== Data for analysis

-- ==== Sys2Proof/Machine/Erq.lean ====
section
/-! DEFINITION. Raising messages to the companion (R645, R646) and entering records in the error record queue
(R417 - R424). -/
namespace Sys2Proof.Machine

/-- A message raised; MESSAGE_WRITE writes it or folds it (R645, R647). -/
def State.post (s : State) (kind : Nat) (job : Option Nat) (value : W64) (addr : Nat) : State :=
  { s with msgs := s.msgs ++ [⟨kind, job, value, addr⟩] }

/-- PROD and CONS of the ERQ. -/
def State.erqProd (s : State) : Nat := s.f ERQ_PROD.PROD
def State.erqCons (s : State) : Nat := s.f ERQ_CONS.CONS

/-- Records queued and not consumed, modulo 2^32 (R417). -/
def State.erqCount (s : State) : Nat := (s.erqProd + 2 ^ 32 - s.erqCons) % 2 ^ 32

/-- An unconsumed record of the same BLOCK and INST exists (R421). -/
def State.erqNested (s : State) (block inst : Nat) : Bool :=
  (List.range (min 64 s.erqCount)).any (fun i =>
    let w := s.reg (ERQ_REC.at ((s.erqCons + i) % 64) 0)
    fld w 12 8 == block && fld w 7 0 == inst)

/-- Word 0 of a record (R419). -/
def erqWord0 (seq : W32) (r : ErqRec) (nested joined : Bool) : W64 :=
  let w := setFld (setFld (setFld 0#64 63 32 seq.toNat) 31 24 r.typ) 23 22 r.sev
  let w := setFld (setFld w 21 21 nested.toNat) 20 20 joined.toNat
  let w := match r.job with
    | some j => setFld (setFld w 19 19 1) 18 13 j
    | none => w
  setFld (setFld w 12 8 r.block) 7 0 r.inst

/-- The four words of a record with number seq. -/
def erqWords (s : State) (seq : W32) (r : ErqRec) (joined : Bool) : List W64 :=
  [erqWord0 seq r (s.erqNested r.block r.inst) joined, setFld 0#64 47 0 r.addr, r.detail,
    setFld 0#64 63 32 s.ms.toNat]

/-- Words w of a record stored from register offset a upward. -/
def State.storeWords (s : State) (a : Nat) : List W64 → State
  | [] => s
  | w :: ws => (s.setReg a w).storeWords (a + 8) ws

/-- The CAUSE bits of ZEN_ALERT that a record sets (R758). -/
def State.alertFor (s : State) (sev : Nat) : State :=
  if sev = 3 then s.setFlag ZEN_ALERT.FATAL true
  else if sev = 2 then s.setFlag ZEN_ALERT.CONTAINED true
  else s

/-- A record counted lost (R423). -/
def State.erqLose (s : State) : State := (s.bump ERQ_LOST.COUNT 1).setFlag ZEN_ALERT.LOST true

/-- A record of SEV 3 is latched when FVALID is 0, whether it is queued or not (R423). -/
def State.erqLatch (s : State) (r : ErqRec) (ws : List W64) : State :=
  if r.sev = 3 ∧ s.flag ERQ_FATAL_V.FVALID = false then
    (s.storeWords (ERQ_FATAL.at 0) ws).setFlag ERQ_FATAL_V.FVALID true
  else s

/-- A record with number seq enters the queue (R417, R421 - R423): a record of SEV 3 is latched when FVALID is 0, and it
is queued, or lost when the queue is full. -/
def State.erqQueue (s : State) (seq : W32) (r : ErqRec) (joined : Bool) : State :=
  let ws := erqWords s seq r joined
  let s := (s.alertFor r.sev).erqLatch r ws
  if s.erqCount = 64 then s.erqLose
  else
    let p := s.erqProd
    let s := (s.storeWords (ERQ_REC.at (p % 64) 0) ws).setF ERQ_PROD.PROD (p + 1)
    s.post 1 none (BitVec.ofNat 64 (s.erqProd)) 0

/-- A unit writes a record (R417), which takes a SEQ (R419). During a ZEN restart each unit holds one record and its
further ones are counted lost (R718). While the ZEN domain is lost there are no records (R688) (DEDUCED, log entry 25).
-/
def State.erq (s : State) (r : ErqRec) (joined : Bool := false) : State :=
  if s.zenLost then s
  else
    let seq := s.erqSeq
    let s := { s with erqSeq := seq + 1#32 }
    if s.zenRestart then
      if s.heldRecs.any (fun h => h.2.2.block == r.block && h.2.2.inst == r.inst) then
        (s.erqLatch r (erqWords s seq r joined)).erqLose
      else { s with heldRecs := s.heldRecs ++ [(seq, joined, r)] }
    else s.erqQueue seq r joined

/-- SEQ that the next record takes. -/
def State.nextSeq (s : State) : W32 := s.erqSeq

/-- Block numbers of R419. -/
def bZEN : Nat := 0
def bEQX : Nat := 1
def bSRV : Nat := 2
def bDSK : Nat := 3
def bLDR : Nat := 4
def bPWR : Nat := 5
def bDYL : Nat := 6
def bCXP : Nat := 7
def bXWF : Nat := 8
def bCLB : Nat := 9
def bMSC : Nat := 10
def bVRG : Nat := 11
def bANV : Nat := 12
def bTDC : Nat := 13

end Sys2Proof.Machine
end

====

=== Required action ===
Could you restate, word for word, the lines above from the one with "w).storeWords (a + 8) ws" to the one with "def bXWF : Nat := 8", both included?

=== Response to this task ===
  | w :: ws => (s.setReg a w).storeWords (a + 8) ws

/-- The CAUSE bits of ZEN_ALERT that a record sets (R758). -/
def State.alertFor (s : State) (sev : Nat) : State :=
  if sev = 3 then s.setFlag ZEN_ALERT.FATAL true
  else if sev = 2 then s.setFlag ZEN_ALERT.CONTAINED true
  else s

/-- A record counted lost (R423). -/
def State.erqLose (s : State) : State := (s.bump ERQ_LOST.COUNT 1).setFlag ZEN_ALERT.LOST true

/-- A record of SEV 3 is latched when FVALID is 0, whether it is queued or not (R423). -/
def State.erqLatch (s : State) (r : ErqRec) (ws : List W64) : State :=
  if r.sev = 3 ∧ s.flag ERQ_FATAL_V.FVALID = false then
    (s.storeWords (ERQ_FATAL.at 0) ws).setFlag ERQ_FATAL_V.FVALID true
  else s

/-- A record with number seq enters the queue (R417, R421 - R423): a record of SEV 3 is latched when FVALID is 0, and it
is queued, or lost when the queue is full. -/
def State.erqQueue (s : State) (seq : W32) (r : ErqRec) (joined : Bool) : State :=
  let ws := erqWords s seq r joined
  let s := (s.alertFor r.sev).erqLatch r ws
  if s.erqCount = 64 then s.erqLose
  else
    let p := s.erqProd
    let s := (s.storeWords (ERQ_REC.at (p % 64) 0) ws).setF ERQ_PROD.PROD (p + 1)
    s.post 1 none (BitVec.ofNat 64 (s.erqProd)) 0

/-- A unit writes a record (R417), which takes a SEQ (R419). During a ZEN restart each unit holds one record and its
further ones are counted lost (R718). While the ZEN domain is lost there are no records (R688) (DEDUCED, log entry 25).
-/
def State.erq (s : State) (r : ErqRec) (joined : Bool := false) : State :=
  if s.zenLost then s
  else
    let seq := s.erqSeq
    let s := { s with erqSeq := seq + 1#32 }
    if s.zenRestart then
      if s.heldRecs.any (fun h => h.2.2.block == r.block && h.2.2.inst == r.inst) then
        (s.erqLatch r (erqWords s seq r joined)).erqLose
      else { s with heldRecs := s.heldRecs ++ [(seq, joined, r)] }
    else s.erqQueue seq r joined

/-- SEQ that the next record takes. -/
def State.nextSeq (s : State) : W32 := s.erqSeq

/-- Block numbers of R419. -/
def bZEN : Nat := 0
def bEQX : Nat := 1
def bSRV : Nat := 2
def bDSK : Nat := 3
def bLDR : Nat := 4
def bPWR : Nat := 5
def bDYL : Nat := 6
def bCXP : Nat := 7
def bXWF : Nat := 8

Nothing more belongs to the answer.